Mortgage lending fell once more in November, taking levels to a more than year low, figures from the British Bankers' Association (BBA) have shown.
Just 29,991 loans were approved for house purchase in the month, the smallest number for 20 months.
It represents a fall from 30,689 in October and a significant drop from the previous six month average.
Net mortgage lending – which strips away mortgage repayments – increased by only £1.5 billion in November, the lowest rise since August 1999, and down from a figure of £3.4 billion in the same month last year.
The average value of a loan for a house purchase in November was £145,000.

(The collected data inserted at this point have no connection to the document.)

-- ==== Sys2Proof/WellFormed.lean ====
section
/-! DEFINITION. Command lines as a host programmer writes them (R81), and the check that an assembler makes before it
encodes one: an operand where the format has one, none where it has none, and inside its range. A term of `Instr` needs no
check: its operands have the width of their field. -/

namespace Sys2Proof

/-- The thirteen mnemonics of the opcode map (R76). -/
inductive Mnemonic where
  | crcInit | crcByte | crcVerify
  | frmStart | frmByte | fenc | frmFixed | frmCrc | frmRaw | frmDec2 | frmDec
  | slpInit | slpSleep
  deriving DecidableEq, Repr

/-- The three formats of a command word (R74). -/
inductive Format where
  /-- no operand -/
  | n
  /-- byte operand -/
  | b
  /-- halfword operand -/
  | h
  deriving DecidableEq, Repr

/-- The format of each mnemonic (R76). -/
def Mnemonic.format : Mnemonic → Format
  | .crcInit | .frmStart | .fenc | .frmFixed | .frmCrc | .slpInit => .n
  | .crcByte | .frmByte | .frmRaw | .frmDec2 | .frmDec => .b
  | .crcVerify | .slpSleep => .h

/-- A command line as written: a mnemonic and the operand that stands beside it, if any (R81). -/
structure CmdLine where
  op : Mnemonic
  operand : Option Nat
  deriving DecidableEq, Repr

/-- R81: format N has no operand, format B one in 0..255, format H one in 0..65535. An operand outside its range is refused,
never truncated. -/
def CmdLine.wellFormed (l : CmdLine) : Bool :=
  match l.op.format, l.operand with
  | .n, none => true
  | .b, some b => b < 256
  | .h, some h => h < 65536
  | _, _ => false

end Sys2Proof
end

Remortgaging levels fared better, with the number of loans agreed for remortgaging rising to 27,045, up from 24,785 in October and the previous six month average of 23,345.
Commenting on the figures, David Dooks, statistics director for the BBA, said: "Remortgaging with banks was strong in November as borrowers chose to replace maturing fixed term mortgages."
It is the latest in a growing list of evidence that suggests the housing market has slumped in the second half of the year, as buyers hold out in the hope of price declines, while sellers have remained resolute, opting not to entertain lower offers.
The supply demand imbalance has also levelled out, meaning prices are not being artificially held up because of a lack of stock.
Despite this, property experts and analysts have not forecast large scale falls in prices next year, with only a slight fall more likely.
Other figures from the BBA show that Britons are making concerted efforts to pay down their loan and credit card debt.
Consumers paid off some £6.3 billion from their credit cards in the month, spending just £5.9 billion, while the outstanding debt on all loans in the UK fell as well.